Identification of prognostic immune-related lncRNAs

ImmLnc was used in this study as an effective algorithm to identify immune-related lncRNAs based on immune-related pathways. The basic idea of the algorithm is as follows: 1) tumor purity was evaluated by the ESTIMATE algorithm; 2) partial correlation coefficients of mRNAs and lncRNAs were calculated by removing the influence of tumor purity; and 3) all mRNAs associated with a specific lncRNA were ranked according to the correlation coefficient, and the sorted gene list was analyzed for gene set enrichment analysis (GSEA). A default threshold of lncRES scores >0.995 and FDR <0.05 was used to screen immune-related lncRNAs. Based on immune-related lncRNAs, we carried out a univariate Cox regression analysis of immune-related lncRNAs with the coxph function of R package survival to find (p < 0.05) prognostic immune-related lncRNAs for prognosis.

Integration of multiple machine learning algorithms to construct an optimized immune-related lncRNA prognostic model (ILPM)

Here, we integrate 117 algorithm combinations from 10 machine learning algorithms to develop an ILPM with high accuracy and robust performance. The 10 algorithms are random survival forest (RSF), elastic network (Enet), Lasso, Ridge, stepwise Cox, CoxBoost, partial least squares regression for Cox (plsRcox), supervised principal components (SuperPC), generalized boosted regression modeling (GBM), and survival support vector machine (survival-SVM), respectively.

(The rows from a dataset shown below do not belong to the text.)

/-- The slot waits, and its load goes on with step 2 of R123 once the entries that overlap it now have drained. -/
def waitOverlap (s : State) (a : Word) (n : Nat) : State → State :=
  let mark := match s.me.step2 with
    | some (b, m, k) => if b = a ∧ m = n then k else (s.core s.myCore).sbNext
    | none => (s.core s.myCore).sbNext
  fun s0 => s0.modMe (fun sl => { sl with step2 := some (a, n, mark), status := .waiting .poll })

/-- What the store buffer says to a load of the slot whose turn it is (R123): one that has met an overlap only waits for
the entries that overlapped it then. -/
def lookFirst (s : State) (sb : List SbEntry) (a : Word) (loc : Loc) (n : Nat) : Looked :=
  match s.me.step2 with
  | some (b, m, mark) =>
    if b = a ∧ m = n then
      if sb.any (fun e => decide (e.id < mark) && overlapAt loc n e.loc e.bytes.length) then .conflict else .nothing
    else lookSbuf sb loc n
  | none => lookSbuf sb loc n

/-- Whether no update of the core waits for some bytes of a bank: an access of them comes after it (R136, R178). -/
def bankFree (s : State) (c k n : Nat) : Bool :=
  !((s.core c).sbuf.any (fun e => overlapAt (.bank k) n e.loc e.bytes.length))

/-- Whether a place in local memory is of a scratchpad, whose banks serve one word each in a cycle (R110). -/
def inBanks (k : Nat) : Bool := decide (2 ^ 49 ≤ k) && decide (k < 2 ^ 50)

/-- The words that hold some bytes, by number. -/
def wordsIn (k n : Nat) : List Nat := List.range' (k / 8) ((k + n + 7) / 8 - k / 8)

/-- The bank that holds a word of a scratchpad, of 64 to a cluster (R110). -/
def bankOf (w : Nat) : Nat := (8 * w - 2 ^ 49) / 2 ^ 22 * 64 + w % 64

/-- The slot's access to a scratchpad is before its banks (R110): what the instruction has read so far it keeps meanwhile. -/
def askBanks (s : State) (k n : Nat) (store : Option (Word × List Byte)) (must : Bool) (s0 : State) : State :=
  s0.modMe (fun sl => { storeMade sl with
    got := s.me.reads ++ s.me.got, kept := s.me.popped, room := s.me.room
    bank := some ⟨k, n, store, wordsIn k n, [], must⟩, status := .waiting .bank })

/-- The access of the instruction to a place in a scratchpad, once the banks have served each of its words (R110). -/
def bankDone (s : State) (k n : Nat) (store : Bool) : Option BankAccess :=
  s.me.bank.filter (fun x => x.key == k && x.n == n && x.store.isSome == store && x.due.isEmpty)

/-- A slot's fetch of a line of code from a scratchpad is before its banks (R110, R415): the pc lies at a place in it. -/
def fetchBanks (s : State) (slot k : Nat) : State :=
  let base := k - (s.slot slot).pc.toNat % 128
  s.modSlot slot (fun sl => { sl with bank := some ⟨base, 128, none, wordsIn base 128, [], false⟩ })

/-- The bytes that a read of a scratchpad has had. -/
def BankAccess.bytes (x : BankAccess) : List Byte :=
  (List.range x.n).map (fun i => ((mapGet x.had ((x.key + i) / 8)).getD []).getD ((x.key + i) % 8) 0)

/-- The access to a scratchpad is over. -/
def bankOver (s : State) : State := s.modMe (fun sl => { sl with bank := none })

/-- What reads and writes one word takes effect as its bank serves it (R110). -/
def atService {α : Type} (s : State) (k n : Nat) (must : Bool) (e : Eff α) : Eff α :=
  if inBanks k && (bankDone s k n false).isNone then hold (askBanks s k n none must) else e

/-- Such an access, after the core's updates of those bytes (R136, R178). -/
def atFreeBank {α : Type} (s : State) (k n : Nat) (must : Bool) (e : Eff α) : Eff α :=
  if bankFree s s.myCore k n then atService s k n must e else stall .poll

/-- A read of a bank by the slot whose turn it is, after the core's updates of those bytes (R111, R136, R178); a scratchpad's
words are read as their banks serve them (R110). -/
def bankRead (s : State) (k n : Nat) : Eff (List Byte) :=
  match bankDone s k n false with
  | some x => .ok x.bytes (bankOver s)
  | none => atFreeBank s k n false (.ok (readBytes s.mem k n) s)

/-- A write of a bank by the slot whose turn it is (R111, R136, R178); a scratchpad's words are written as their banks serve
them (R110), and where a watchpoint has matched they are not. -/
def bankStore (s : State) (a : Word) (k : Nat) (bs : List Byte) : Eff Unit :=
  if inBanks k then
    match bankDone s k bs.length true, bankDone s k bs.length false with
    | none, none =>
      if bankFree s s.myCore k bs.length then
        .pause (askBanks s k bs.length (some (a, bs)) false) (askBanks s k bs.length none false)
      else stall .poll
    | _, _ => .ok () (bankOver s)
  else if bankFree s s.myCore k bs.length then .ok () (bankWrite s k bs)
  else stall .poll

/-- Bytes that a load takes from its own core: undefined where they lie in a shadow pool, as the pool then is (R298), or in a
staging area in use (R327). -/
def coreBytes (s : State) (a : Word) (n : Nat) (bs : List Byte) : List Byte × State :=
  if inShadowPool s a n then (scramblePool s a n).drawBytes n
  else if inStaging s a n then s.drawBytes n
  else (bs, s)

/-- A load that takes its bytes from its own core, whose address its home checks and records in debug mode (R156). -/
def fromCore (s : State) (a : Word) (n : Nat) (bs : List Byte) (ask : Option (State → State)) : Eff (List Byte) :=
  match ask with
  | some f => hold f
  | none =>
    let (bs, s) := coreBytes s a n bs
    .ok bs s

/-- Read of n bytes in one line by the slot whose turn it is (R111, R123): cached says whether step 2 may serve it,
strong whether the home checks and records it (R146, R156). -/
def fetchBytes (s : State) (a : Word) (n : Nat) (cached strong : Bool) : Eff (List Byte) :=
  match takeGot s a n with
  | some (.fault c, _) => .trap c a
  | some (.value bs, s) => .ok bs s
  | none =>
    (slotLoc s a n .load).andThen fun loc s =>
    match loc with
    | .bank k => bankRead s k n
    | loc =>
      let k := s.core s.myCore
      let debug := strong && (s.region s.me.region).debug
      let ask : Option (List Byte) → State → State := fun fwd s0 =>
        (requestLine s0 s0.cur true a n loc (if strong then some debug else none) fwd false).stall .reply
      match lookFirst s k.sbuf a loc n with
      | .conflict => hold (waitOverlap s a n)
      | .forward bs => fromCore s a n bs (if debug then some (ask (some bs)) else none)
      | .nothing =>
        match cachedLine s s.myCore a with
        | some l =>
          let bs := inLine l.bytes a n
          if cached && leaseValid s k l then
            if l.poison then .trap .poison a
            else fromCore (useLine s s.myCore a) a n bs
              (if debug then some (fun s0 => ask (some bs) (useLine s0 s0.myCore a)) else none)
          else hold (ask none)
        | none => hold (ask none)

/-- A read that the instruction has made in this turn. -/
def noteRead (s : State) (a : Word) (bs : List Byte) : State :=
  s.modMe (fun sl => { sl with reads := sl.reads ++ [⟨a, bs.length, .value bs⟩] })

/-- A load of the slot whose turn it is, checked against the watchpoints before it takes effect (R378). -/
def loadBytes (s : State) (a : Word) (n : Nat) (cached strong : Bool) : Eff (List Byte) :=
  (fetchBytes s a n cached strong).andThen fun bs s =>
  (checkWatch s a n true false).andThen fun _ s =>
  .ok bs (noteRead s a bs)

/-- The core updates the bytes of the lines it holds as a store enters its buffer; their version stays (R122), and it is no use
of them (R118; log entry 116). -/
def updateCache (s : State) (c : Nat) (a : Word) (loc : Loc) (bs : List Byte) : State :=
  s.modCore c (fun k => { k with cache := k.cache.map (fun l =>
    let here := match loc, l.phys with
      | .home p _, some q => q == p / 128 * 128
      | _, _ => l.addr == lineAddr s a
    if here then { l with bytes := overlay l.bytes (a.toNat % 128) bs } else l) })

/-- Whether an entry waits for the receiving device's acceptance (R122): the youngest of its slot, while that waits. -/
def unaccepted (s : State) (e : SbEntry) : Bool :=
  (s.slot e.slot).status == .waiting .accept &&
    !((s.core (coreOf e.slot)).sbuf.any (fun o => o.slot == e.slot && decide (e.id < o.id)))

/-- Whether an entry is a store that has completed, which the core's loads see (R122, R156). -/
def showsStore (s : State) (e : SbEntry) : Bool :=
  match e.kind with
  | .update _ _ _ | .strong true | .checked | .look _ => false
  | _ => !(unaccepted s e)

/-- A store completes while it is in the buffer: the core's cached bytes take it, under the younger stores that have
completed before it (R122). -/
def storeShows (s : State) (c : Nat) (e : SbEntry) : State :=
  ((s.core c).sbuf.filter (fun o => decide (e.id < o.id) && showsStore s o)).foldl
    (fun s o => updateCache s c o.addr o.loc o.bytes) (updateCache s c e.addr e.loc e.bytes)

/-- What the core has asked for of a line may be older than a write or answer of its own that has reached the home: it
comes without a lease (R136, R141). -/
def staleLoads (s : State) (c : Nat) (a : Word) : State :=
  { s with loads := s.loads.map (fun r =>
    let may := match r.loc with
      | .away _ => true
      | _ => r.answer.isSome
    if r.core = c ∧ r.line = lineAddr s a ∧ may = true then { r with live := false } else r) }

/-- A store or update enters the core's store buffer (R122, R178). -/
def enterSbuf (s : State) (c slot region : Nat) (a : Word) (loc : Loc) (bs : List Byte) (kind : SbKind)
    (scope : BitVec 3) (after : Bool) : State :=
  let k := s.core c
  s.setCore c { k with
    sbuf := k.sbuf ++ [⟨k.sbNext, slot, region, a, loc, bs, kind, scope, after⟩], sbNext := k.sbNext + 1 }

/-- Whether a core's store buffer has a free entry (R122). -/
def sbufRoom (s : State) : Bool := decide ((s.core s.myCore).sbuf.length < Config.storeBuffer)

/-- The answer to a store that waited for one (R122, R156), used once. -/
def takeSent (s : State) (a : Word) : Option (Option Cause × State) :=
  (takeFirst (fun x : Word × Option Cause => x.1 == a) s.me.sent).map
    (fun r => (r.1.2, s.modMe (fun sl => { sl with sent := r.2 })))

/-- What a store has been answered that was only checked (R94, R378). -/
def lookedAt (s : State) (a : Word) : Option (Option Cause) := (s.me.looked.find? (fun x => x.1 == a)).map Prod.snd

/-- A store leaves for another device to be checked there (R94, R378). -/
def lookAway (b : Word) (bs : List Byte) (strong : Bool) (s0 : State) : State :=
  { s0 with outbox := s0.outbox ++ [Out.store s0.cur b bs strong true] }.stall .reply

/-- A store goes on unless it has been checked and refused; where a watchpoint has matched, one that has passed its checks
goes no further (R378). -/
def lookedFirst (s : State) (a : Word) (e : Eff Unit) : Eff Unit :=
  match lookedAt s a, e with
  | some (some c), _ => .trap c a
  | some none, .pause f _ => .wait f
  | _, e => e

/-- A store of the instruction is checked to go to a place. -/
def atPlace (s : State) (a : Word) (loc : Loc) : State := s.modMe (fun sl => { sl with room := some (a, loc) })

/-- Write of bytes in one line at a checked place by the slot whose turn it is (R111, R122, R147): a store of this device
completes as it enters the buffer, one to another device once that device has accepted it, in debug mode a strong one, or
one into a record arena, once its home has checked it (R156, R203). -/
def storeAt (s : State) (a : Word) (loc : Loc) (bs : List Byte) (strong : Bool) (scope : BitVec 3) : Eff Unit :=
  (checkWatch s a bs.length false true).andThen fun _ s =>
  let debug := (s.region s.me.region).debug && (strong || inRecords s a bs.length)
  let kind := if strong then SbKind.strong debug else if debug then .checked else .plain
  let s := atPlace s a loc
  match loc with
  | .bank k => bankStore s a k bs
  | .home p h =>
    if sbufRoom s then
      if debug then
        let enter : SbKind → State → State := fun kind s0 =>
          (enterSbuf s0 s0.myCore s0.cur s0.me.region a (.home p h) bs kind scope false).stall .reply
        lookedFirst s a (.pause (fun s0 => enter kind (keepPops s s0)) (enter (.look strong)))
      else .ok () (enterSbuf (updateCache s s.myCore a loc bs) s.myCore s.cur s.me.region a loc bs kind scope false)
    else stall .poll
  | .away b =>
    if sbufRoom s then
      lookedFirst s a (.pause (fun s0 =>
        let s0 := keepPops s s0
        let s0 := enterSbuf s0 s0.myCore s0.cur s0.me.region a (.away b) bs (if strong then .strong false else .plain) scope false
        { s0 with outbox := s0.outbox ++ [Out.store s0.cur b bs strong false] }.stall .accept) (lookAway b bs strong))
    else stall .poll

/-- Write of bytes in one line by the slot whose turn it is: the answer to it that has come, or its check and the write (R111,
R122). -/
def storeBytes (s : State) (a : Word) (bs : List Byte) (strong : Bool) (scope : BitVec 3) : Eff Unit :=
  match takeSent s a with
  | some (some c, _) => .trap c a
  | some (none, s) => .ok () s
  | none => (slotLoc s a bs.length .store).andThen fun loc s => storeAt s a loc bs strong scope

After that, the 117 algorithm combinations were performed in the training dataset (TCGA-STAD) and two validation datasets (GSE57303 and GSE62254). In every model, Harrell’s concordance index (C-index) was calculated both in the training and validation datasets. We selected the model with the highest average C-index as the ILPM. The risk score of each gastric cancer sample was obtained by the ILPM, and the samples were divided into high- and low-risk groups according to the median.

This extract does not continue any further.